[Records from a dataset]
***

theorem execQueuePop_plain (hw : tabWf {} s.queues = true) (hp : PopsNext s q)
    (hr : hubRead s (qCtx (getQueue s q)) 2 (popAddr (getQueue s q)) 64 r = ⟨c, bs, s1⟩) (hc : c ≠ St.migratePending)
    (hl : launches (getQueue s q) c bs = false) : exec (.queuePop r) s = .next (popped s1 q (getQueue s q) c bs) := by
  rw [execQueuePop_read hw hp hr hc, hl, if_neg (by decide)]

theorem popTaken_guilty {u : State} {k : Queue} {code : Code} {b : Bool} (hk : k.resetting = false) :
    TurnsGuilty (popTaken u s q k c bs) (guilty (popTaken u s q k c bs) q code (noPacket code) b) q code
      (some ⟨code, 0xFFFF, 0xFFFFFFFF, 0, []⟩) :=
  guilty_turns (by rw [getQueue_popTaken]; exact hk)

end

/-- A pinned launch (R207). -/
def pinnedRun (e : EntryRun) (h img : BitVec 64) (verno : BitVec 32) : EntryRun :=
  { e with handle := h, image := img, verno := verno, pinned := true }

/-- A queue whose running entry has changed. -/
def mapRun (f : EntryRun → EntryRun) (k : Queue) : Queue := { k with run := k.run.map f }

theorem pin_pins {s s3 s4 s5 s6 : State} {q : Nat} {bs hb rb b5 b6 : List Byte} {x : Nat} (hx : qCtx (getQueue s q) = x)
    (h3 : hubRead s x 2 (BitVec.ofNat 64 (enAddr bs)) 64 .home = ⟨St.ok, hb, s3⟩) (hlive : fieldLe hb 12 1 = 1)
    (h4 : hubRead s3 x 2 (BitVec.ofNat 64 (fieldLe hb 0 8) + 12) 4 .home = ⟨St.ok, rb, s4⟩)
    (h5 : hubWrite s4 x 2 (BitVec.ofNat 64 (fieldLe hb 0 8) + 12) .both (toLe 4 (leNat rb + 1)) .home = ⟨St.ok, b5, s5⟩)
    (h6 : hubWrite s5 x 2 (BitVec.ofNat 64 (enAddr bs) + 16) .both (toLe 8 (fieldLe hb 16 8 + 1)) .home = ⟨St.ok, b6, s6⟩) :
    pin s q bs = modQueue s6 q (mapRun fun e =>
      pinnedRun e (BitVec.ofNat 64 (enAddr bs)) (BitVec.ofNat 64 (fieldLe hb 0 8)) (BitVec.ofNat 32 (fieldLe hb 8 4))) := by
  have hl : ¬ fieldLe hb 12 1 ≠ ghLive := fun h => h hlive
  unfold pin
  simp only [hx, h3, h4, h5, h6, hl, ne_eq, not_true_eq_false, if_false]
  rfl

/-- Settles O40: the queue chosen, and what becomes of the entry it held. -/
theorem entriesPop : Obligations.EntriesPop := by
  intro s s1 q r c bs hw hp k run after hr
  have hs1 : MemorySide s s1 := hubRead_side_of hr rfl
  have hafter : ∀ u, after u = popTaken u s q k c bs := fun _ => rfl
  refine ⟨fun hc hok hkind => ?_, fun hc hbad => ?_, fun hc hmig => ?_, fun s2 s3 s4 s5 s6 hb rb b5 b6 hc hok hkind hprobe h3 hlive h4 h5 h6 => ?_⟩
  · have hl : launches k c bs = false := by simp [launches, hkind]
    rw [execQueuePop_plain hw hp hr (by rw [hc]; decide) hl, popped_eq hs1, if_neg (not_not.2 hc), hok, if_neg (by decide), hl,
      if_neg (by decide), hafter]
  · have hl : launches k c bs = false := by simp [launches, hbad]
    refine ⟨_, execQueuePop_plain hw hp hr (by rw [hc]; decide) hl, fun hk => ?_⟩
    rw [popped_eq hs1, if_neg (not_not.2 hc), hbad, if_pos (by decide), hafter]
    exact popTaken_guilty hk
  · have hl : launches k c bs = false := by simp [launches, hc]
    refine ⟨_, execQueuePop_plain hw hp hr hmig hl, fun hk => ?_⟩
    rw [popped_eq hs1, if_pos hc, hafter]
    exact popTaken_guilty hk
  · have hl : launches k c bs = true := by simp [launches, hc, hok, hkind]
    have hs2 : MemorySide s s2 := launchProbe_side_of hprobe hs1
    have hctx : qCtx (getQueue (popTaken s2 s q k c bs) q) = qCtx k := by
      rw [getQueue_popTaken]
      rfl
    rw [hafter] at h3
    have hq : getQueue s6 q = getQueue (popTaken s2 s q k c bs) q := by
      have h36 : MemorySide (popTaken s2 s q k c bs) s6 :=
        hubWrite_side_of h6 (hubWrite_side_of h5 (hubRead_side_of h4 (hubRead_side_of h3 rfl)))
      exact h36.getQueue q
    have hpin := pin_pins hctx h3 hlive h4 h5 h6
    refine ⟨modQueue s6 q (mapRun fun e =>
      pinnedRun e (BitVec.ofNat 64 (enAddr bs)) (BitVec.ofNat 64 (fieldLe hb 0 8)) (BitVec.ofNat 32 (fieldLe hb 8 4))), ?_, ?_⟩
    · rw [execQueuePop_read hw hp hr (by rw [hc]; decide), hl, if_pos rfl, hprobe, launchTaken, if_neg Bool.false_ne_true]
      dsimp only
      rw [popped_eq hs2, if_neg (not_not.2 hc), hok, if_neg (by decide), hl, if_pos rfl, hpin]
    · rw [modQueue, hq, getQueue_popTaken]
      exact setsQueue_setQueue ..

***

# Task to carry out
Write out every entry once more, precisely as it stands.

# Solution
theorem execQueuePop_plain (hw : tabWf {} s.queues = true) (hp : PopsNext s q)
    (hr : hubRead s (qCtx (getQueue s q)) 2 (popAddr (getQueue s q)) 64 r = ⟨c, bs, s1⟩) (hc : c ≠ St.migratePending)
    (hl : launches (getQueue s q) c bs = false) : exec (.queuePop r) s = .next (popped s1 q (getQueue s q) c bs) := by
  rw [execQueuePop_read hw hp hr hc, hl, if_neg (by decide)]

theorem popTaken_guilty {u : State} {k : Queue} {code : Code} {b : Bool} (hk : k.resetting = false) :
    TurnsGuilty (popTaken u s q k c bs) (guilty (popTaken u s q k c bs) q code (noPacket code) b) q code
      (some ⟨code, 0xFFFF, 0xFFFFFFFF, 0, []⟩) :=
  guilty_turns (by rw [getQueue_popTaken]; exact hk)

end

/-- A pinned launch (R207). -/
def pinnedRun (e : EntryRun) (h img : BitVec 64) (verno : BitVec 32) : EntryRun :=
  { e with handle := h, image := img, verno := verno, pinned := true }

/-- A queue whose running entry has changed. -/
def mapRun (f : EntryRun → EntryRun) (k : Queue) : Queue := { k with run := k.run.map f }

theorem pin_pins {s s3 s4 s5 s6 : State} {q : Nat} {bs hb rb b5 b6 : List Byte} {x : Nat} (hx : qCtx (getQueue s q) = x)
    (h3 : hubRead s x 2 (BitVec.ofNat 64 (enAddr bs)) 64 .home = ⟨St.ok, hb, s3⟩) (hlive : fieldLe hb 12 1 = 1)
    (h4 : hubRead s3 x 2 (BitVec.ofNat 64 (fieldLe hb 0 8) + 12) 4 .home = ⟨St.ok, rb, s4⟩)
    (h5 : hubWrite s4 x 2 (BitVec.ofNat 64 (fieldLe hb 0 8) + 12) .both (toLe 4 (leNat rb + 1)) .home = ⟨St.ok, b5, s5⟩)
    (h6 : hubWrite s5 x 2 (BitVec.ofNat 64 (enAddr bs) + 16) .both (toLe 8 (fieldLe hb 16 8 + 1)) .home = ⟨St.ok, b6, s6⟩) :
    pin s q bs = modQueue s6 q (mapRun fun e =>
      pinnedRun e (BitVec.ofNat 64 (enAddr bs)) (BitVec.ofNat 64 (fieldLe hb 0 8)) (BitVec.ofNat 32 (fieldLe hb 8 4))) := by
  have hl : ¬ fieldLe hb 12 1 ≠ ghLive := fun h => h hlive
  unfold pin
  simp only [hx, h3, h4, h5, h6, hl, ne_eq, not_true_eq_false, if_false]
  rfl

/-- Settles O40: the queue chosen, and what becomes of the entry it held. -/
theorem entriesPop : Obligations.EntriesPop := by
  intro s s1 q r c bs hw hp k run after hr
  have hs1 : MemorySide s s1 := hubRead_side_of hr rfl
  have hafter : ∀ u, after u = popTaken u s q k c bs := fun _ => rfl
  refine ⟨fun hc hok hkind => ?_, fun hc hbad => ?_, fun hc hmig => ?_, fun s2 s3 s4 s5 s6 hb rb b5 b6 hc hok hkind hprobe h3 hlive h4 h5 h6 => ?_⟩
  · have hl : launches k c bs = false := by simp [launches, hkind]
    rw [execQueuePop_plain hw hp hr (by rw [hc]; decide) hl, popped_eq hs1, if_neg (not_not.2 hc), hok, if_neg (by decide), hl,
      if_neg (by decide), hafter]
  · have hl : launches k c bs = false := by simp [launches, hbad]
    refine ⟨_, execQueuePop_plain hw hp hr (by rw [hc]; decide) hl, fun hk => ?_⟩
    rw [popped_eq hs1, if_neg (not_not.2 hc), hbad, if_pos (by decide), hafter]
    exact popTaken_guilty hk
  · have hl : launches k c bs = false := by simp [launches, hc]
    refine ⟨_, execQueuePop_plain hw hp hr hmig hl, fun hk => ?_⟩
    rw [popped_eq hs1, if_pos hc, hafter]
    exact popTaken_guilty hk
  · have hl : launches k c bs = true := by simp [launches, hc, hok, hkind]
    have hs2 : MemorySide s s2 := launchProbe_side_of hprobe hs1
    have hctx : qCtx (getQueue (popTaken s2 s q k c bs) q) = qCtx k := by
      rw [getQueue_popTaken]
      rfl
    rw [hafter] at h3
    have hq : getQueue s6 q = getQueue (popTaken s2 s q k c bs) q := by
      have h36 : MemorySide (popTaken s2 s q k c bs) s6 :=
        hubWrite_side_of h6 (hubWrite_side_of h5 (hubRead_side_of h4 (hubRead_side_of h3 rfl)))
      exact h36.getQueue q
    have hpin := pin_pins hctx h3 hlive h4 h5 h6
    refine ⟨modQueue s6 q (mapRun fun e =>
      pinnedRun e (BitVec.ofNat 64 (enAddr bs)) (BitVec.ofNat 64 (fieldLe hb 0 8)) (BitVec.ofNat 32 (fieldLe hb 8 4))), ?_, ?_⟩
    · rw [execQueuePop_read hw hp hr (by rw [hc]; decide), hl, if_pos rfl, hprobe, launchTaken, if_neg Bool.false_ne_true]
      dsimp only
      rw [popped_eq hs2, if_neg (not_not.2 hc), hok, if_neg (by decide), hl, if_pos rfl, hpin]
    · rw [modQueue, hq, getQueue_popTaken]
      exact setsQueue_setQueue ..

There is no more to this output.